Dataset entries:
-- ==== Sys2Proof/Machine/VectorIsa.lean ====
section
/-! DEFINITION. Group 4 (R358 to R383): view set-up, and the push of every vector instruction. What a pushed one does is in VectorExec. -/

namespace Sys2Proof.Machine

/-! ### View set-up (R358, R359) -/

/-- The head fields of an instruction that ignores PRED. -/
def wtOnly (wt : Fin 4) : Com := { pred := { neg := false, p := 0 }, wt }

/-- VWSET from A (R358). -/
def execVwsetReg (wt : Fin 4) (d : Fin 16) (a : Src) (s : State) : Host.Outcome State Fault Refusal :=
  issueFall .tile (wtOnly wt) s fun s => do
    let (x, s) ← readSrc s a
    return s.modCur fun c => { c with vw := c.vw.set d (cleanView x) }

/-- VWSET from IMM64 (R358). -/
def execVwsetImm (wt : Fin 4) (d : Fin 16) (imm : Word) (s : State) : Host.Outcome State Fault Refusal :=
  issueFall .tile (wtOnly wt) s fun s => return s.modCur fun c => { c with vw := c.vw.set d (cleanView imm) }

/-- VWADV (R359). -/
def execVwadv (wt : Fin 4) (d : Fin 16) (a : Use Src) (s : State) : Host.Outcome State Fault Refusal :=
  issueFall .tile (wtOnly wt) s fun s => do
    let (x, s) ← readSrc s a.r
    let w := s.cur.vw.get d
    return s.modCur fun c => { c with vw := c.vw.set d (withBase w (viewBase w + x.toNat % 1024)) }

/-! ### Pushes -/

/-- A view register of the executing context. -/
def State.view (s : State) (n : Fin 16) : Word := s.cur.vw.get n

/-- Push an instruction whose operands are captured by fill. -/
def pushV (pred : Pred) (wt : Fin 4) (i : Instr) (s : State) (fill : VOp → State → Exec (VOp × State)) : Host.Outcome State Fault Refusal :=
  issueV pred wt s fun mask s => do
    let (o, s) ← fill (baseOp s i mask) s
    checkViews s o
    return pushEntry s o

/-- D, A and B are V views. -/
def pushVVV (c : Com) (i : Instr) (d : Fin 16) (a b : Use (Fin 16)) (s : State) : Host.Outcome State Fault Refusal :=
  pushV c.pred c.wt i s fun o s => return ({ o with vd := s.view d, va := s.view a.r, vb := s.view b.r }, s)

/-- D and A are V views. -/
def pushVV (c : Com) (i : Instr) (d : Fin 16) (a : Use (Fin 16)) (s : State) : Host.Outcome State Fault Refusal :=
  pushV c.pred c.wt i s fun o s => return ({ o with vd := s.view d, va := s.view a.r }, s)

/-! ### Memory forms (R360 to R365) -/

/-- Places of a memory image that the active elements access (R361). -/
def imagePlaces (o : VOp) (t : Ty) : List Nat :=
  match viewKind o.vd with
  | .v => if t = .t6 then (List.range 64).flatMap fun g =>
        if (List.range 4).any fun k => o.mask.getLsbD (4 * g + k) then [3 * g, 3 * g + 1, 3 * g + 2] else []
      else activeBytes o.mask t
  | .a => List.range (if t = .t6 then 32 * (viewK o.vd * 3 / 4) else 32 * viewK o.vd)
  | _ => List.range 4096

/-- Resolve a contiguous image's bytes: BOUND, then ALIGN, then XLATE and PROT (R231, R353). Where no byte is accessed, nothing is checked. -/
def imageMem (s : State) (o : VOp) (sp : Space) (u : PageUse) (align a : Nat) (places : List Nat) : Exec (VOp × State) :=
  if places.isEmpty then .ok (o, s)
  else do
    let as := places.map fun i => (a + i) % 2 ^ 64
    let r := resolveBytes s (isFw s.focus) s.focus s.cur.asid sp u as
    raiseOpt (firstFault [(errOf r).filter fun f => f.code = 8, if a % align = 0 then none else some (fAlign a (spaceNum sp))])
    let (ls, ms) ← checkedIn s sp as r
    return ({ o with mem := places.zip ls, ms }, translated s sp as)

/-- Alignment of a V, A or C view's address (R360). -/
def viewAlign (o : VOp) (t : Ty) : Nat := if viewKind o.vd == .c then 4 else max 1 (tyBytes t)

/-- VLD and VST. -/
def vldst (c : Com) (i : Instr) (t : Ty) (d : Fin 16) (m : MemOp32) (u : PageUse) (s : State) : Host.Outcome State Fault Refusal :=
  issueV c.pred c.wt s fun mask s => do
    let (a, s) ← memAddr32 s m
    let o := { baseOp s i mask with vd := s.view d }
    checkViews s o
    let (o, s) ← imageMem s o m.sel u (viewAlign o t) a (imagePlaces o t)
    return pushEntry s o

/-- VLD (R360 to R362). -/
def execVld (c : Com) (ty : Ty) (d : Fin 16) (m : MemOp32) (s : State) : Host.Outcome State Fault Refusal :=
  vldst c (.vld c ty d m) ty d m rdUse s
/-- VST (R360 to R362). -/
def execVst (c : Com) (ty : Ty) (d : Fin 16) (m : MemOp32) (s : State) : Host.Outcome State Fault Refusal :=
  vldst c (.vst c ty d m) ty d m wrUse s

/-- A granule that the push itself must read is still to be written by an earlier instruction of the context. -/
def storePending (s : State) (gs : List Nat) : Bool :=
  (s.entriesOf s.focus s.act).any (fun e => (writeGranules e.op).any gs.contains)
    || ((s.flightsOf s.focus s.act).any fun f => f.writes.any gs.contains) || (s.lateGranules s.focus s.act).any gs.contains

/-- The elements of an index view, read at push (R353): earlier writes of them come first, and their banks are FULL. -/
def indexElems (s : State) (w : Word) : Exec (List Int × State) := do
  let gs := rangeGranules (viewRows w 256)
  waitFor (!storePending s gs)
  let s ← needBanks s (rsBank s.act) (granBanks gs)
  let t := (viewTy w).getD .i32
  return ((viewElems s s.focus s.act w t).map (intOf t), s)

/-- Resolve several elements, each with an address and the places of its bytes: the lowest-indexed one that fails is named (R364). -/
def elementMem (s : State) (o : VOp) (sp : Space) (u : PageUse) (align : Nat) (es : List (Nat × List Nat)) : Exec (VOp × State) := do
  let rs := es.map fun e => (e, resolve s s.focus s.cur.asid sp u e.1 align (addrRange e.1 e.2.length))
  let vas := es.map (·.1)
  checkedIn s sp vas (match firstFault (rs.map fun r => errOf r.2) with | some f => .error f | none => .ok ())
  let pairs := rs.flatMap fun r => match r.2 with | .ok acc => r.1.2.zip acc.locs | .error _ => []
  let ms := rs.flatMap fun r => match r.2 with | .ok acc => acc.ms | .error _ => []
  return ({ o with mem := pairs, ms := ms.dedup }, translated s sp vas)

/-- VLDL and VSTL (R363): lane l uses its own slice at o_l. -/
def vlane (c : Com) (i : Instr) (t : Ty) (d : Fin 16) (a : Use Src) (off : BitVec 32) (idx : Option (Use (Fin 16))) (s : State) :
    Host.Outcome State Fault Refusal :=
  issueV c.pred c.wt s fun mask s => do
    let (x, s) ← readSrc s a.r
    let o := { baseOp s i mask with vd := s.view d, vc := match idx with | some u => s.view u.r | none => 0 }
    checkViews s o
    let (ix, s) ← match idx with | some _ => indexElems s o.vc | none => pure ([], s)
    let places := activeBytes mask t
    let lanes := (List.range 64).filterMap fun l =>
      let ps := places.filter fun j => j / 4 = l
      if ps.isEmpty then none else some (l, (addrPlus x off.toInt + (BitVec.ofInt 32 (ix.getD l 0)).toNat) % 2 ^ 64, ps)
    raiseOpt (firstFault (lanes.map fun e => if e.2.1 < 4096 then none else some (fBound e.2.1 4)))
    raiseOpt (firstFault (lanes.map fun e => if e.2.1 % 4 = 0 then none else some (fAlign e.2.1 4)))
    let pairs := lanes.flatMap fun e => e.2.2.map fun j => (j, locLane (quadOf s.focus) (e.1 * 4096 + e.2.1 + j % 4))
    return pushEntry s { o with mem := pairs }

Aim of the task
Nothing may be omitted. Restate all of the entries exactly.

Solution to this problem
-- ==== Sys2Proof/Machine/VectorIsa.lean ====
section
/-! DEFINITION. Group 4 (R358 to R383): view set-up, and the push of every vector instruction. What a pushed one does is in VectorExec. -/

namespace Sys2Proof.Machine

/-! ### View set-up (R358, R359) -/

/-- The head fields of an instruction that ignores PRED. -/
def wtOnly (wt : Fin 4) : Com := { pred := { neg := false, p := 0 }, wt }

/-- VWSET from A (R358). -/
def execVwsetReg (wt : Fin 4) (d : Fin 16) (a : Src) (s : State) : Host.Outcome State Fault Refusal :=
  issueFall .tile (wtOnly wt) s fun s => do
    let (x, s) ← readSrc s a
    return s.modCur fun c => { c with vw := c.vw.set d (cleanView x) }

/-- VWSET from IMM64 (R358). -/
def execVwsetImm (wt : Fin 4) (d : Fin 16) (imm : Word) (s : State) : Host.Outcome State Fault Refusal :=
  issueFall .tile (wtOnly wt) s fun s => return s.modCur fun c => { c with vw := c.vw.set d (cleanView imm) }

/-- VWADV (R359). -/
def execVwadv (wt : Fin 4) (d : Fin 16) (a : Use Src) (s : State) : Host.Outcome State Fault Refusal :=
  issueFall .tile (wtOnly wt) s fun s => do
    let (x, s) ← readSrc s a.r
    let w := s.cur.vw.get d
    return s.modCur fun c => { c with vw := c.vw.set d (withBase w (viewBase w + x.toNat % 1024)) }

/-! ### Pushes -/

/-- A view register of the executing context. -/
def State.view (s : State) (n : Fin 16) : Word := s.cur.vw.get n

/-- Push an instruction whose operands are captured by fill. -/
def pushV (pred : Pred) (wt : Fin 4) (i : Instr) (s : State) (fill : VOp → State → Exec (VOp × State)) : Host.Outcome State Fault Refusal :=
  issueV pred wt s fun mask s => do
    let (o, s) ← fill (baseOp s i mask) s
    checkViews s o
    return pushEntry s o

/-- D, A and B are V views. -/
def pushVVV (c : Com) (i : Instr) (d : Fin 16) (a b : Use (Fin 16)) (s : State) : Host.Outcome State Fault Refusal :=
  pushV c.pred c.wt i s fun o s => return ({ o with vd := s.view d, va := s.view a.r, vb := s.view b.r }, s)

/-- D and A are V views. -/
def pushVV (c : Com) (i : Instr) (d : Fin 16) (a : Use (Fin 16)) (s : State) : Host.Outcome State Fault Refusal :=
  pushV c.pred c.wt i s fun o s => return ({ o with vd := s.view d, va := s.view a.r }, s)

/-! ### Memory forms (R360 to R365) -/

/-- Places of a memory image that the active elements access (R361). -/
def imagePlaces (o : VOp) (t : Ty) : List Nat :=
  match viewKind o.vd with
  | .v => if t = .t6 then (List.range 64).flatMap fun g =>
        if (List.range 4).any fun k => o.mask.getLsbD (4 * g + k) then [3 * g, 3 * g + 1, 3 * g + 2] else []
      else activeBytes o.mask t
  | .a => List.range (if t = .t6 then 32 * (viewK o.vd * 3 / 4) else 32 * viewK o.vd)
  | _ => List.range 4096

/-- Resolve a contiguous image's bytes: BOUND, then ALIGN, then XLATE and PROT (R231, R353). Where no byte is accessed, nothing is checked. -/
def imageMem (s : State) (o : VOp) (sp : Space) (u : PageUse) (align a : Nat) (places : List Nat) : Exec (VOp × State) :=
  if places.isEmpty then .ok (o, s)
  else do
    let as := places.map fun i => (a + i) % 2 ^ 64
    let r := resolveBytes s (isFw s.focus) s.focus s.cur.asid sp u as
    raiseOpt (firstFault [(errOf r).filter fun f => f.code = 8, if a % align = 0 then none else some (fAlign a (spaceNum sp))])
    let (ls, ms) ← checkedIn s sp as r
    return ({ o with mem := places.zip ls, ms }, translated s sp as)

/-- Alignment of a V, A or C view's address (R360). -/
def viewAlign (o : VOp) (t : Ty) : Nat := if viewKind o.vd == .c then 4 else max 1 (tyBytes t)

/-- VLD and VST. -/
def vldst (c : Com) (i : Instr) (t : Ty) (d : Fin 16) (m : MemOp32) (u : PageUse) (s : State) : Host.Outcome State Fault Refusal :=
  issueV c.pred c.wt s fun mask s => do
    let (a, s) ← memAddr32 s m
    let o := { baseOp s i mask with vd := s.view d }
    checkViews s o
    let (o, s) ← imageMem s o m.sel u (viewAlign o t) a (imagePlaces o t)
    return pushEntry s o

/-- VLD (R360 to R362). -/
def execVld (c : Com) (ty : Ty) (d : Fin 16) (m : MemOp32) (s : State) : Host.Outcome State Fault Refusal :=
  vldst c (.vld c ty d m) ty d m rdUse s
/-- VST (R360 to R362). -/
def execVst (c : Com) (ty : Ty) (d : Fin 16) (m : MemOp32) (s : State) : Host.Outcome State Fault Refusal :=
  vldst c (.vst c ty d m) ty d m wrUse s

/-- A granule that the push itself must read is still to be written by an earlier instruction of the context. -/
def storePending (s : State) (gs : List Nat) : Bool :=
  (s.entriesOf s.focus s.act).any (fun e => (writeGranules e.op).any gs.contains)
    || ((s.flightsOf s.focus s.act).any fun f => f.writes.any gs.contains) || (s.lateGranules s.focus s.act).any gs.contains

/-- The elements of an index view, read at push (R353): earlier writes of them come first, and their banks are FULL. -/
def indexElems (s : State) (w : Word) : Exec (List Int × State) := do
  let gs := rangeGranules (viewRows w 256)
  waitFor (!storePending s gs)
  let s ← needBanks s (rsBank s.act) (granBanks gs)
  let t := (viewTy w).getD .i32
  return ((viewElems s s.focus s.act w t).map (intOf t), s)

/-- Resolve several elements, each with an address and the places of its bytes: the lowest-indexed one that fails is named (R364). -/
def elementMem (s : State) (o : VOp) (sp : Space) (u : PageUse) (align : Nat) (es : List (Nat × List Nat)) : Exec (VOp × State) := do
  let rs := es.map fun e => (e, resolve s s.focus s.cur.asid sp u e.1 align (addrRange e.1 e.2.length))
  let vas := es.map (·.1)
  checkedIn s sp vas (match firstFault (rs.map fun r => errOf r.2) with | some f => .error f | none => .ok ())
  let pairs := rs.flatMap fun r => match r.2 with | .ok acc => r.1.2.zip acc.locs | .error _ => []
  let ms := rs.flatMap fun r => match r.2 with | .ok acc => acc.ms | .error _ => []
  return ({ o with mem := pairs, ms := ms.dedup }, translated s sp vas)

/-- VLDL and VSTL (R363): lane l uses its own slice at o_l. -/
def vlane (c : Com) (i : Instr) (t : Ty) (d : Fin 16) (a : Use Src) (off : BitVec 32) (idx : Option (Use (Fin 16))) (s : State) :
    Host.Outcome State Fault Refusal :=
  issueV c.pred c.wt s fun mask s => do
    let (x, s) ← readSrc s a.r
    let o := { baseOp s i mask with vd := s.view d, vc := match idx with | some u => s.view u.r | none => 0 }
    checkViews s o
    let (ix, s) ← match idx with | some _ => indexElems s o.vc | none => pure ([], s)
    let places := activeBytes mask t
    let lanes := (List.range 64).filterMap fun l =>
      let ps := places.filter fun j => j / 4 = l
      if ps.isEmpty then none else some (l, (addrPlus x off.toInt + (BitVec.ofInt 32 (ix.getD l 0)).toNat) % 2 ^ 64, ps)
    raiseOpt (firstFault (lanes.map fun e => if e.2.1 < 4096 then none else some (fBound e.2.1 4)))
    raiseOpt (firstFault (lanes.map fun e => if e.2.1 % 4 = 0 then none else some (fAlign e.2.1 4)))
    let pairs := lanes.flatMap fun e => e.2.2.map fun j => (j, locLane (quadOf s.focus) (e.1 * 4096 + e.2.1 + j % 4))
    return pushEntry s { o with mem := pairs }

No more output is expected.